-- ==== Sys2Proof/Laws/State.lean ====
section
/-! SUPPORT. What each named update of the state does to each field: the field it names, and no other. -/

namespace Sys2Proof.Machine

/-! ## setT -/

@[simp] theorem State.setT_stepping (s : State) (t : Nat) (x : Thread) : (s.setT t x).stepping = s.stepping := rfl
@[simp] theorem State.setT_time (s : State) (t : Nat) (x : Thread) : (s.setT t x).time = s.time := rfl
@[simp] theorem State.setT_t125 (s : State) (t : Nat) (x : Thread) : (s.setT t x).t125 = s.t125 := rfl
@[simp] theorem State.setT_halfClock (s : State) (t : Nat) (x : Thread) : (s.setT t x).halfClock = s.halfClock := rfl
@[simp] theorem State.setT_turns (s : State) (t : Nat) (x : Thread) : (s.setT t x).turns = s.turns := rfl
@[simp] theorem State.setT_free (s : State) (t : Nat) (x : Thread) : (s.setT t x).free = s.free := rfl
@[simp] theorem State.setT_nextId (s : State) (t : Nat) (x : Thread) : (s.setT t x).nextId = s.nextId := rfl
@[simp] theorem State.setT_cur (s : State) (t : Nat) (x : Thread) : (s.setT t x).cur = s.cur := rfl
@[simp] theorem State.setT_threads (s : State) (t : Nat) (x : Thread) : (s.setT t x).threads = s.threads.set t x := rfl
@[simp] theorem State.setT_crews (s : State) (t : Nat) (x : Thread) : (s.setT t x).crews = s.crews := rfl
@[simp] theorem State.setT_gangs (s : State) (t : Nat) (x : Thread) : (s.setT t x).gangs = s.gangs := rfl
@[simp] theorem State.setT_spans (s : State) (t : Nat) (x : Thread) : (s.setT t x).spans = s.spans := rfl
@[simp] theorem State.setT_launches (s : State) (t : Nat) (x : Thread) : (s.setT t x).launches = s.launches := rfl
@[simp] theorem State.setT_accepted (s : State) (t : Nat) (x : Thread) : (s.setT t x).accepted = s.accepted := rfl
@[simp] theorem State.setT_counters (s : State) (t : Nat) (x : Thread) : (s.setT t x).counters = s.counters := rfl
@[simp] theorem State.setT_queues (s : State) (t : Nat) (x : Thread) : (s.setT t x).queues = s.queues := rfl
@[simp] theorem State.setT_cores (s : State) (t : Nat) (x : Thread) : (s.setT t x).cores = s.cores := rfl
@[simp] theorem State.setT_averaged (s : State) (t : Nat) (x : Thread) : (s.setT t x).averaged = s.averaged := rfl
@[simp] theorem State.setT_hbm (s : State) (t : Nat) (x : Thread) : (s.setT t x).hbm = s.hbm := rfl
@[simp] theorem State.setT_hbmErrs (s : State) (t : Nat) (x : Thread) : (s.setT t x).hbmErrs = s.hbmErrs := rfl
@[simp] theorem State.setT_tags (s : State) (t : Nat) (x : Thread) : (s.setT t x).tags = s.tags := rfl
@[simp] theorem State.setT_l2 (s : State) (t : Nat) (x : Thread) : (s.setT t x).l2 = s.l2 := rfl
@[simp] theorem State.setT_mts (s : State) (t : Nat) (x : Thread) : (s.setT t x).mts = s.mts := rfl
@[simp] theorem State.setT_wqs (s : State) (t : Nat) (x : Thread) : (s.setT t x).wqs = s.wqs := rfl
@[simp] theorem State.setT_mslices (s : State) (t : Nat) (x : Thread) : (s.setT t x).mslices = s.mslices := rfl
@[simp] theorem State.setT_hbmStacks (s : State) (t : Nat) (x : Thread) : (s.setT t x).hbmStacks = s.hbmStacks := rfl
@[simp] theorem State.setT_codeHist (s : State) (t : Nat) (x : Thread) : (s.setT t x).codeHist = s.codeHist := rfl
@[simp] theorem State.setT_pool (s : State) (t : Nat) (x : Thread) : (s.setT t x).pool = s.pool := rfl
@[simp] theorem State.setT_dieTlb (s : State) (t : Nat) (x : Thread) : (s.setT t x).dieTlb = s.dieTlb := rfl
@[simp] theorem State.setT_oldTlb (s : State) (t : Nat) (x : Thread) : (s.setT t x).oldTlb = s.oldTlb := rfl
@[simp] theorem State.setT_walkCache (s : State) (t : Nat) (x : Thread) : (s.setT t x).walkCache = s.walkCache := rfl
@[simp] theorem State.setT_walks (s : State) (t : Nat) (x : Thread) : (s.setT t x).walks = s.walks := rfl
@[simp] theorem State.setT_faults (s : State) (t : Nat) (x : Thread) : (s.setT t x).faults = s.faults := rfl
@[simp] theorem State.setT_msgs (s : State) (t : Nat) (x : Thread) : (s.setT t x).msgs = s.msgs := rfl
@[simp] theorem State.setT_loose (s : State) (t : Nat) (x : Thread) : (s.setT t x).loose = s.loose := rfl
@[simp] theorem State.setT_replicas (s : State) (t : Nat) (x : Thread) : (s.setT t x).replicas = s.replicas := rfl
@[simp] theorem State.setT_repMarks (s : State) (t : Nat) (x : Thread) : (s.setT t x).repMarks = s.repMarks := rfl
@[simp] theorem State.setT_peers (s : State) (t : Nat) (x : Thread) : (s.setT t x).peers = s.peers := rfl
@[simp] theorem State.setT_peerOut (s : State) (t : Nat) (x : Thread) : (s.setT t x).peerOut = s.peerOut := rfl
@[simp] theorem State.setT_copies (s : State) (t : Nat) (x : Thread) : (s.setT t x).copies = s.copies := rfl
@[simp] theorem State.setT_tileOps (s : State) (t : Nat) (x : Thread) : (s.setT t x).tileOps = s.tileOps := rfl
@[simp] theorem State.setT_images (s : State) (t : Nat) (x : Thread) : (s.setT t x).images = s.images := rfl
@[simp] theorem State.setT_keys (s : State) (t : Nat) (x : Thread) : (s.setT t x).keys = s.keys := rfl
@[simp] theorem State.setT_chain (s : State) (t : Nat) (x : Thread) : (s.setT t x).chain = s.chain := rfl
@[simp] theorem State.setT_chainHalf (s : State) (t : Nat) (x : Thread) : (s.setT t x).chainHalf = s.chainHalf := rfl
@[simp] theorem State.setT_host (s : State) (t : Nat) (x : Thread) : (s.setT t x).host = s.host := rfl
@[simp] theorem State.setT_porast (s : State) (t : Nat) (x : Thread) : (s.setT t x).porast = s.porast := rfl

* * * * * * *

» What you are asked to do: Retype only the lines above between the line with "s.nextId := rfl" and the line with "s.threads.set t x := rfl", counting those two lines as well, and keep every character as it is.

» Task output:
@[simp] theorem State.setT_nextId (s : State) (t : Nat) (x : Thread) : (s.setT t x).nextId = s.nextId := rfl
@[simp] theorem State.setT_cur (s : State) (t : Nat) (x : Thread) : (s.setT t x).cur = s.cur := rfl
@[simp] theorem State.setT_threads (s : State) (t : Nat) (x : Thread) : (s.setT t x).threads = s.threads.set t x := rfl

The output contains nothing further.